## EXERCISE DESCRIPTION
Search the listing below for the line containing "(s.setDisp n).pressQ = s.pressQ := rfl". From there through the line containing "(s.setHeld n).i = s.i := rfl", transcribe every line exactly, both ends included.

(TASK INPUTS)

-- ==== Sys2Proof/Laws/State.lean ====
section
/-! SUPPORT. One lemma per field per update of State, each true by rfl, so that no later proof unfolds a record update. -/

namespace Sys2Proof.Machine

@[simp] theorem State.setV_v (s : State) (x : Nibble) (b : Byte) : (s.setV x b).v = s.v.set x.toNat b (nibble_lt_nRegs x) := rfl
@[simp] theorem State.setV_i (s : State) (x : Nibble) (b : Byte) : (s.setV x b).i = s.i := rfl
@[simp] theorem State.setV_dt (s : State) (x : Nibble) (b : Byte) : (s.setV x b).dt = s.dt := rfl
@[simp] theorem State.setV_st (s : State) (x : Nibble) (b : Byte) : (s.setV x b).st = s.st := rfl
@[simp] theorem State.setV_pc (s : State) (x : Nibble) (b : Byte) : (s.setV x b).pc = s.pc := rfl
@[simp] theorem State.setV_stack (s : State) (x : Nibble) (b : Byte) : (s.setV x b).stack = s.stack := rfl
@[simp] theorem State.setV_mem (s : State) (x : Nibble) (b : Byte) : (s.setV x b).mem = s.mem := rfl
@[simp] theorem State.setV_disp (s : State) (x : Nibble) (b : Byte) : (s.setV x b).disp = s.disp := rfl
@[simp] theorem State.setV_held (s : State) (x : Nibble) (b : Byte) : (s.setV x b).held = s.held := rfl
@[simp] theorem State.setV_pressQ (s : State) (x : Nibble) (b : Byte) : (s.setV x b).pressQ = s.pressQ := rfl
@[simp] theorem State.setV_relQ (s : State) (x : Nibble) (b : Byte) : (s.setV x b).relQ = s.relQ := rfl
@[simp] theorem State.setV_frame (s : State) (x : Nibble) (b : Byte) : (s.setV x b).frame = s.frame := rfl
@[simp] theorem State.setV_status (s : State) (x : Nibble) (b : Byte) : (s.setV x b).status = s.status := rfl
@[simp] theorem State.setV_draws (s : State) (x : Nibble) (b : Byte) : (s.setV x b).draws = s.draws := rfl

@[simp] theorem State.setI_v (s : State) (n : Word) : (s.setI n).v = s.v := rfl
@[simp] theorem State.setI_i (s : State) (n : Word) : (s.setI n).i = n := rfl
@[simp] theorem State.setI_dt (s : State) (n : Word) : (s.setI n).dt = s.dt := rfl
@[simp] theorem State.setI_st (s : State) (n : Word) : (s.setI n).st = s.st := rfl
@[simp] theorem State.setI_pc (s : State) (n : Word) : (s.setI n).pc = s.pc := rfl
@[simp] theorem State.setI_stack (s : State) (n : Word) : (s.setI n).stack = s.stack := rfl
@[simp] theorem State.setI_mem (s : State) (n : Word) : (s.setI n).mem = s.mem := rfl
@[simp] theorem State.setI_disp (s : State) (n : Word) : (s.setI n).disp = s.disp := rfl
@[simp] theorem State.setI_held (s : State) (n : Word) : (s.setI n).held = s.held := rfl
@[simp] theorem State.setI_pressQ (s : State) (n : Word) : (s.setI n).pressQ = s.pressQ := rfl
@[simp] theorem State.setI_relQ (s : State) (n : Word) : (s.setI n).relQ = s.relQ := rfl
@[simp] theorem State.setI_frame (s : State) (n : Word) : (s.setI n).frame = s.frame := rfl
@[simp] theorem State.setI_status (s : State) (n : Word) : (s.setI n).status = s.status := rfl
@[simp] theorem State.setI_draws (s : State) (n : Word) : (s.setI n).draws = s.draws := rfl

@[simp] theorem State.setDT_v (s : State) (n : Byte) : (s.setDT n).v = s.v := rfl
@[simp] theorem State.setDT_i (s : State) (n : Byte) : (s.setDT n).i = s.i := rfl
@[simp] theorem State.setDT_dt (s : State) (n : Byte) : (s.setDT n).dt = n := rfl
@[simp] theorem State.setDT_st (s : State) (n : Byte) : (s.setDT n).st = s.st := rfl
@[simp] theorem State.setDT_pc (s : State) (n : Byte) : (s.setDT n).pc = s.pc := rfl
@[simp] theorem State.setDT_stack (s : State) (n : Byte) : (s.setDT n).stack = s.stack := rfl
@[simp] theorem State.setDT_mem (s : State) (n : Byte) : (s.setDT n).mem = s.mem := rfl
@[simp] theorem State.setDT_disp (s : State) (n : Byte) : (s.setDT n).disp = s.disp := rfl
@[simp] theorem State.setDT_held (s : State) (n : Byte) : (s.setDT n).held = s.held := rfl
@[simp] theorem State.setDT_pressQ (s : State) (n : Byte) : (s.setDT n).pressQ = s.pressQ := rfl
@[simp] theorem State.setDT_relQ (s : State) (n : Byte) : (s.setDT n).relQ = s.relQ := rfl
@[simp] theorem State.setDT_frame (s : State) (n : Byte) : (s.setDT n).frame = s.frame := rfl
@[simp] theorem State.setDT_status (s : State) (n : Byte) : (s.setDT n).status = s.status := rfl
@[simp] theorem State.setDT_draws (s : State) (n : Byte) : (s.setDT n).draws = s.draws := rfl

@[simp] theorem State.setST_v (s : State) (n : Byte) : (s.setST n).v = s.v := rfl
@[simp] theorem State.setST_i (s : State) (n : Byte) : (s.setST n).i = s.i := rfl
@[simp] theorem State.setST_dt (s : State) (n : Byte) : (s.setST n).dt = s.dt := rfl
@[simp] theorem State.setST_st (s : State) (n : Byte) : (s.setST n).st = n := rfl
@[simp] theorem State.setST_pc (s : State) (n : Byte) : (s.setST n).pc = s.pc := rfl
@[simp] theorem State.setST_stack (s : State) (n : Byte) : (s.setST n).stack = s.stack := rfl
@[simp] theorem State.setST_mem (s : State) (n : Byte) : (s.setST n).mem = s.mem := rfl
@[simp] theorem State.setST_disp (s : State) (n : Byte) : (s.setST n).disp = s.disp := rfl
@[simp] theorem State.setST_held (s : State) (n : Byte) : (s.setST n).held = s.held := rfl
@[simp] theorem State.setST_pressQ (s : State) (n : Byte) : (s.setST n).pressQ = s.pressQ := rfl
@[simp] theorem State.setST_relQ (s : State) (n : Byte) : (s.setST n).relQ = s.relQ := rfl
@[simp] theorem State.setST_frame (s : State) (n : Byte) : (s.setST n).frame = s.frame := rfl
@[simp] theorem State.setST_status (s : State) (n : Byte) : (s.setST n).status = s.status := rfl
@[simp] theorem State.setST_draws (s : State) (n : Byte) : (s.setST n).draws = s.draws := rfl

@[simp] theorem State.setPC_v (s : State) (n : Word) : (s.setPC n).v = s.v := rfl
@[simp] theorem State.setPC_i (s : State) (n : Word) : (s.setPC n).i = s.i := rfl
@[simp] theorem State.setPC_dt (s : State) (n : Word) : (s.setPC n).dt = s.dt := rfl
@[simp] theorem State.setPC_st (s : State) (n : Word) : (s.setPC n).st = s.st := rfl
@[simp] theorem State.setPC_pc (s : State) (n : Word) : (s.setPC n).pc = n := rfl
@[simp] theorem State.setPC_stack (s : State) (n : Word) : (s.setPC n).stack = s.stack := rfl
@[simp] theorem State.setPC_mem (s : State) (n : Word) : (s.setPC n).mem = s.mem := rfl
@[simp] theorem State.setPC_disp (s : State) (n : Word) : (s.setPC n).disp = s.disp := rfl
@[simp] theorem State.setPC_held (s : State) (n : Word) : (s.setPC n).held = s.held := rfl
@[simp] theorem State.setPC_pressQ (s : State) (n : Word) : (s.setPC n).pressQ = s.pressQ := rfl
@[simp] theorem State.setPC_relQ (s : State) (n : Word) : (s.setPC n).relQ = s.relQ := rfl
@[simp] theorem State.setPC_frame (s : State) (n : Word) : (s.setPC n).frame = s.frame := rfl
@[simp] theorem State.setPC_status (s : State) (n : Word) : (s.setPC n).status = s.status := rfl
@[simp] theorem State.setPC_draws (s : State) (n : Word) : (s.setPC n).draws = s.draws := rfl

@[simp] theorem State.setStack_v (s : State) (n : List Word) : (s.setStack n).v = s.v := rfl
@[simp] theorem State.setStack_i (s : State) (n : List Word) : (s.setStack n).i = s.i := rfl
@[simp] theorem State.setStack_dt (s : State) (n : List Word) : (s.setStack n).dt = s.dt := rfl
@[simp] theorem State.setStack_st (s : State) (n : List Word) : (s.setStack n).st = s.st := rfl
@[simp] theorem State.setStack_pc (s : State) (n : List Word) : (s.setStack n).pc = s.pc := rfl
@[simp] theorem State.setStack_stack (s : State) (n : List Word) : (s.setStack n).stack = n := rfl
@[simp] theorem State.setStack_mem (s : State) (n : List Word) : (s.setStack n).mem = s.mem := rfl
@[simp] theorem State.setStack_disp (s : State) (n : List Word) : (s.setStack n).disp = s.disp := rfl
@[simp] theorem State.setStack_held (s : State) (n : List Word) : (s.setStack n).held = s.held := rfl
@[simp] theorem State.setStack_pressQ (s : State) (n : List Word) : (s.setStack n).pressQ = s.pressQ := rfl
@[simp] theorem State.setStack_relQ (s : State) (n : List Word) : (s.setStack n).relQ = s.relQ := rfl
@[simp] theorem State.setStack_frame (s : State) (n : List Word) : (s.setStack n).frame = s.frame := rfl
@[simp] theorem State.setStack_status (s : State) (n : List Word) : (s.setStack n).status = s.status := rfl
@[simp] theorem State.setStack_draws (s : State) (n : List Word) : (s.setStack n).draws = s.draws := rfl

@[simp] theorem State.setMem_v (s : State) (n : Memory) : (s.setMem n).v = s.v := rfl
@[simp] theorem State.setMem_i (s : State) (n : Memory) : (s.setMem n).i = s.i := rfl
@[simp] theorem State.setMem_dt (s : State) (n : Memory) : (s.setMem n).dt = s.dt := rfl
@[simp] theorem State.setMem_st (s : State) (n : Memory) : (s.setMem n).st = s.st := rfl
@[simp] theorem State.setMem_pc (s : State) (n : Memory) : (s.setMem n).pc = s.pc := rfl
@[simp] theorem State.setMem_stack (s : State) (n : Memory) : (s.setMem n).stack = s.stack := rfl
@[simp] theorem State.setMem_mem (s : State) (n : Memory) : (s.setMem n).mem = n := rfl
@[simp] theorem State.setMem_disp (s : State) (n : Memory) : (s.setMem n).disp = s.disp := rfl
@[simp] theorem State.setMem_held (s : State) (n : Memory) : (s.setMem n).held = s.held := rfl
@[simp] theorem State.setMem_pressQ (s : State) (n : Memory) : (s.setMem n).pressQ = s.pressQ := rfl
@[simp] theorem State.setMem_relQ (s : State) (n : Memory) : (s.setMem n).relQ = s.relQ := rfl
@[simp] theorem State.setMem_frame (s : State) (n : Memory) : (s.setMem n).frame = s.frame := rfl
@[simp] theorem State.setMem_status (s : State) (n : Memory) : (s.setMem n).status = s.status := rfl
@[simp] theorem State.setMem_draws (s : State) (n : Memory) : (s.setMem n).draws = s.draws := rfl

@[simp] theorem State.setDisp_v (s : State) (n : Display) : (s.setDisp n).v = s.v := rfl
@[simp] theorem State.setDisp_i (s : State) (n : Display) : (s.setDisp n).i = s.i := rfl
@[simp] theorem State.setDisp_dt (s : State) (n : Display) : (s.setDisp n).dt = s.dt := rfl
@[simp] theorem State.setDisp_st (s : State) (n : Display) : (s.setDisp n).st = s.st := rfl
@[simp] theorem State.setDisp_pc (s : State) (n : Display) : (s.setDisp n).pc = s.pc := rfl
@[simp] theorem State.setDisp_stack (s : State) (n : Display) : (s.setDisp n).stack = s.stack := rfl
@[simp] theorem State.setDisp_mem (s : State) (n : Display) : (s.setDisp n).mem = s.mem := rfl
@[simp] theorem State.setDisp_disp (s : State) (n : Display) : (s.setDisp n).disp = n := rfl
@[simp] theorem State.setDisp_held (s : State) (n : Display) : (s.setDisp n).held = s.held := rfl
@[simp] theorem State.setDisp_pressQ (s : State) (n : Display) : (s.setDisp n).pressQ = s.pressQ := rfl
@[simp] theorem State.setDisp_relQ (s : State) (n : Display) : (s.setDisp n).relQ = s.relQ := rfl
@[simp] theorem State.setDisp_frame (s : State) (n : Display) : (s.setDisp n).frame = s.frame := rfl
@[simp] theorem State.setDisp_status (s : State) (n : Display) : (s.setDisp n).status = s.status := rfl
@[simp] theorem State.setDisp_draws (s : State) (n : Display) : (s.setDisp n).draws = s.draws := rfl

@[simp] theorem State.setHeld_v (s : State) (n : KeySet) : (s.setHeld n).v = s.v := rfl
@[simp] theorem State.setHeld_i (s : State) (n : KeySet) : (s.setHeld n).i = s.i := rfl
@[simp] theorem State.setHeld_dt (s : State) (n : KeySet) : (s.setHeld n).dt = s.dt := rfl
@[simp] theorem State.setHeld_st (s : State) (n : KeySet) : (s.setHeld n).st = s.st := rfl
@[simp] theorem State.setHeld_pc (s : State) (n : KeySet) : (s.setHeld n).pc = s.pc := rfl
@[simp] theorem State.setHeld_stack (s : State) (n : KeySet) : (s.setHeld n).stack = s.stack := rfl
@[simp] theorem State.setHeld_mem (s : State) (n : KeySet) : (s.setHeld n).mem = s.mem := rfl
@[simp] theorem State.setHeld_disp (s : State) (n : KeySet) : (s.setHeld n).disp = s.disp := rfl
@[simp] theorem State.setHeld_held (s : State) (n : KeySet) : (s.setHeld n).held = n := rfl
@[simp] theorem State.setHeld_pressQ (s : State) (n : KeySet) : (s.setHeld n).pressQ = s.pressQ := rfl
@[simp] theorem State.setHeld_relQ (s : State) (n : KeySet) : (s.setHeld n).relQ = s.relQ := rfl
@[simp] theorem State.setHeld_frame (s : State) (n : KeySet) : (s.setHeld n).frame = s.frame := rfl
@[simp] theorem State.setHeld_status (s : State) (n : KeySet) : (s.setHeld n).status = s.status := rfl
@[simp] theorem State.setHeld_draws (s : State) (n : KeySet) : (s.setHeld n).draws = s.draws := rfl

(End TASK INPUTS)
(TASK INPUTS)

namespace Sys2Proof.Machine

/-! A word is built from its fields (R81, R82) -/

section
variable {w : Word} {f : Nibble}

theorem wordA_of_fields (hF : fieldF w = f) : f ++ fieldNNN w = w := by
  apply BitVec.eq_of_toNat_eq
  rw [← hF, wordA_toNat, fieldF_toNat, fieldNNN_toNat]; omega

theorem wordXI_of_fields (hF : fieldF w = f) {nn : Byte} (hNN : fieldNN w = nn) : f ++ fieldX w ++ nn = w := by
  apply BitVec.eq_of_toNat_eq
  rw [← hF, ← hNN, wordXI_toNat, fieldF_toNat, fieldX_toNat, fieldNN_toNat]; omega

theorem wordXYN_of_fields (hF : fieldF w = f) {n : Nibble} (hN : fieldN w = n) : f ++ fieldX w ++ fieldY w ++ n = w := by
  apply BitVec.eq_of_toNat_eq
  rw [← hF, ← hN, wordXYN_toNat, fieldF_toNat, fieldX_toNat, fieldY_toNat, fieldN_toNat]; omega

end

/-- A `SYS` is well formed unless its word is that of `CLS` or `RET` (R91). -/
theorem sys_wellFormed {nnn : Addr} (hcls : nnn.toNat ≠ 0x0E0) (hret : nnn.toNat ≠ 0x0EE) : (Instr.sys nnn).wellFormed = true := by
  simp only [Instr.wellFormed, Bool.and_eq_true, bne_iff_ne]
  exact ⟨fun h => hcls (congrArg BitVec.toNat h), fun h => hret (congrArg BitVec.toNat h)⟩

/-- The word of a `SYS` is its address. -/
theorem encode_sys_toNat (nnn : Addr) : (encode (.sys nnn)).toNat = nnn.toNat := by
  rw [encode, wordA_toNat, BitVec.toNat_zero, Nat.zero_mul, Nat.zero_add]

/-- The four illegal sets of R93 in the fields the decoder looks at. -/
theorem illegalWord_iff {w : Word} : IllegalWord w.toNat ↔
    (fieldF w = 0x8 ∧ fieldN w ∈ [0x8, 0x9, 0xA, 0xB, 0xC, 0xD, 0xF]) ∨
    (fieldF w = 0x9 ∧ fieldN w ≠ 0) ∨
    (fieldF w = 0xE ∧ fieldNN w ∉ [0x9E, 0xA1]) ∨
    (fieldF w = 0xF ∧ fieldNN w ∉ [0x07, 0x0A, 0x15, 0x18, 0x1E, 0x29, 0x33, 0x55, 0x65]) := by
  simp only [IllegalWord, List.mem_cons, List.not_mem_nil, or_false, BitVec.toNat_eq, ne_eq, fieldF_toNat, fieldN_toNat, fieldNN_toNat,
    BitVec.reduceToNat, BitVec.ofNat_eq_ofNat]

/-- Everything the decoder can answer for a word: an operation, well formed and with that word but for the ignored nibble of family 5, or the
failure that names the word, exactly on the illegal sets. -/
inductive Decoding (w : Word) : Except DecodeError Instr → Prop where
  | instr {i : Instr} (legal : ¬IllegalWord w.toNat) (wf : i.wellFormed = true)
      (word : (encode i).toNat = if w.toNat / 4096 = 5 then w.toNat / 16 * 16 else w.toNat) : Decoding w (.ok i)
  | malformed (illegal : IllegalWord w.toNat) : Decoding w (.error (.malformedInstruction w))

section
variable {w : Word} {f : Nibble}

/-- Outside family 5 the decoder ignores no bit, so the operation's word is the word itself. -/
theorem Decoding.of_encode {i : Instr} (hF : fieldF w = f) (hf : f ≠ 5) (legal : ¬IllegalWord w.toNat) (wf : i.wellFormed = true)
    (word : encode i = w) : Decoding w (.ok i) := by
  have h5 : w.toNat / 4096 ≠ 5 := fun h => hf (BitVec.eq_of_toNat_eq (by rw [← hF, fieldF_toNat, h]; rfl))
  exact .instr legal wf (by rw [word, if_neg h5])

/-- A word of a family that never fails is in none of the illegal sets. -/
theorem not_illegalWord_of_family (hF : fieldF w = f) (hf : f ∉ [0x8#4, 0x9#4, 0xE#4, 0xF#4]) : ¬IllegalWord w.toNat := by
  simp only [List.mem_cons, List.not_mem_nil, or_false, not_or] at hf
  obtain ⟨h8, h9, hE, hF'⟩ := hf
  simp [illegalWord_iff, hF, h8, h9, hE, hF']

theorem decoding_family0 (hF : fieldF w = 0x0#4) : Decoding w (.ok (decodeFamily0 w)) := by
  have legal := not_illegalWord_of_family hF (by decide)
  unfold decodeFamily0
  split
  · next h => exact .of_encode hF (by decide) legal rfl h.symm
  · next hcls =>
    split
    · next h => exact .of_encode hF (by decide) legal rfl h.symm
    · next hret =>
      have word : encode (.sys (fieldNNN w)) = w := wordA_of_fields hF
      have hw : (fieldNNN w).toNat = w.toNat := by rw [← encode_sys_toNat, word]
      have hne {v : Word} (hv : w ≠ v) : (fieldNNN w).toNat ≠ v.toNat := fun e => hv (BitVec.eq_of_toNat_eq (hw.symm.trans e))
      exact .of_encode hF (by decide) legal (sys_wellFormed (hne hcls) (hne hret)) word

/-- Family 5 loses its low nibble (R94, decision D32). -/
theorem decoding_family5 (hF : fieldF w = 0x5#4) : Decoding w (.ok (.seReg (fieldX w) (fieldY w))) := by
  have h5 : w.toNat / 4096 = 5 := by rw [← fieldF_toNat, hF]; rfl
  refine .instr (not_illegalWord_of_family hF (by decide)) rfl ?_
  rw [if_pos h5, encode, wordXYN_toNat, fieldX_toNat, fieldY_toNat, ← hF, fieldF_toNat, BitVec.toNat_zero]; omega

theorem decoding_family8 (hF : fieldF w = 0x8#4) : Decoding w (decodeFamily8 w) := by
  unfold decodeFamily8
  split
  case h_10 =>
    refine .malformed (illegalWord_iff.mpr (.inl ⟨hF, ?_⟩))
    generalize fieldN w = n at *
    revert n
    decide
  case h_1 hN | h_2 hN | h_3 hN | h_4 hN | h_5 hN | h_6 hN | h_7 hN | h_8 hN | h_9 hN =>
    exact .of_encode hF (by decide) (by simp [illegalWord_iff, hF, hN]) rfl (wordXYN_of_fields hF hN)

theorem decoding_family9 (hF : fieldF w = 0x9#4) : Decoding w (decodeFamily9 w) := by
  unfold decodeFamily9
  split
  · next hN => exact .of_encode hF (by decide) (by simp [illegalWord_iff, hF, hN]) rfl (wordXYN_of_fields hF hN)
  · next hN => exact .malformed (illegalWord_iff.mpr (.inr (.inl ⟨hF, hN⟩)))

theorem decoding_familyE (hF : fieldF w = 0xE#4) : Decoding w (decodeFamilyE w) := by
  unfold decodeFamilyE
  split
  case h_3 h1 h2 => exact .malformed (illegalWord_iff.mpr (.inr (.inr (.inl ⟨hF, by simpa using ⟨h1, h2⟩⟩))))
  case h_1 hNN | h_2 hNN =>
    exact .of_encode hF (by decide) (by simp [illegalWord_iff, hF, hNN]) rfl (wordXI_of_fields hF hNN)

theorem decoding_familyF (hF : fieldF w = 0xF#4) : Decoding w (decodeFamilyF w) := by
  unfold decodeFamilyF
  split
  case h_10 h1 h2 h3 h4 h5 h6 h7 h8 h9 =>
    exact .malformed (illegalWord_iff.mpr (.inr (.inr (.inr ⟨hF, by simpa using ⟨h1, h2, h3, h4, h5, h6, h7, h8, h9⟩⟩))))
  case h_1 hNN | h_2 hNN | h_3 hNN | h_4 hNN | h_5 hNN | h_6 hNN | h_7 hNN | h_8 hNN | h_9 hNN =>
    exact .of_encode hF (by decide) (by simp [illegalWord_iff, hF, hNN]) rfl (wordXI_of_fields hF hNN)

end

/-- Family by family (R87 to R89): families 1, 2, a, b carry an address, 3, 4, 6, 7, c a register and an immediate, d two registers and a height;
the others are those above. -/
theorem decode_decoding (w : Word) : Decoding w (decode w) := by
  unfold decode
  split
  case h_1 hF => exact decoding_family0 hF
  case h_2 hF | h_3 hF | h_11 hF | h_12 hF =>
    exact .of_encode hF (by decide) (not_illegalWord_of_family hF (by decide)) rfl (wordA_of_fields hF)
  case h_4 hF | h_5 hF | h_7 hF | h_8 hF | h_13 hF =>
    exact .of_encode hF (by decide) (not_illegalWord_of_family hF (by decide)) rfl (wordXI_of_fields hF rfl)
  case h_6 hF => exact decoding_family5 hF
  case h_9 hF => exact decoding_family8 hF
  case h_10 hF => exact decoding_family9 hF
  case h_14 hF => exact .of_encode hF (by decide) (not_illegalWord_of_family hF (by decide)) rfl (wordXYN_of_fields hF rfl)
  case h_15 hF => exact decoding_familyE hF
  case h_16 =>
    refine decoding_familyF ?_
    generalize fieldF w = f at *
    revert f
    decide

(End TASK INPUTS)

## THE ANSWER
@[simp] theorem State.setDisp_pressQ (s : State) (n : Display) : (s.setDisp n).pressQ = s.pressQ := rfl
@[simp] theorem State.setDisp_relQ (s : State) (n : Display) : (s.setDisp n).relQ = s.relQ := rfl
@[simp] theorem State.setDisp_frame (s : State) (n : Display) : (s.setDisp n).frame = s.frame := rfl
@[simp] theorem State.setDisp_status (s : State) (n : Display) : (s.setDisp n).status = s.status := rfl
@[simp] theorem State.setDisp_draws (s : State) (n : Display) : (s.setDisp n).draws = s.draws := rfl

@[simp] theorem State.setHeld_v (s : State) (n : KeySet) : (s.setHeld n).v = s.v := rfl
@[simp] theorem State.setHeld_i (s : State) (n : KeySet) : (s.setHeld n).i = s.i := rfl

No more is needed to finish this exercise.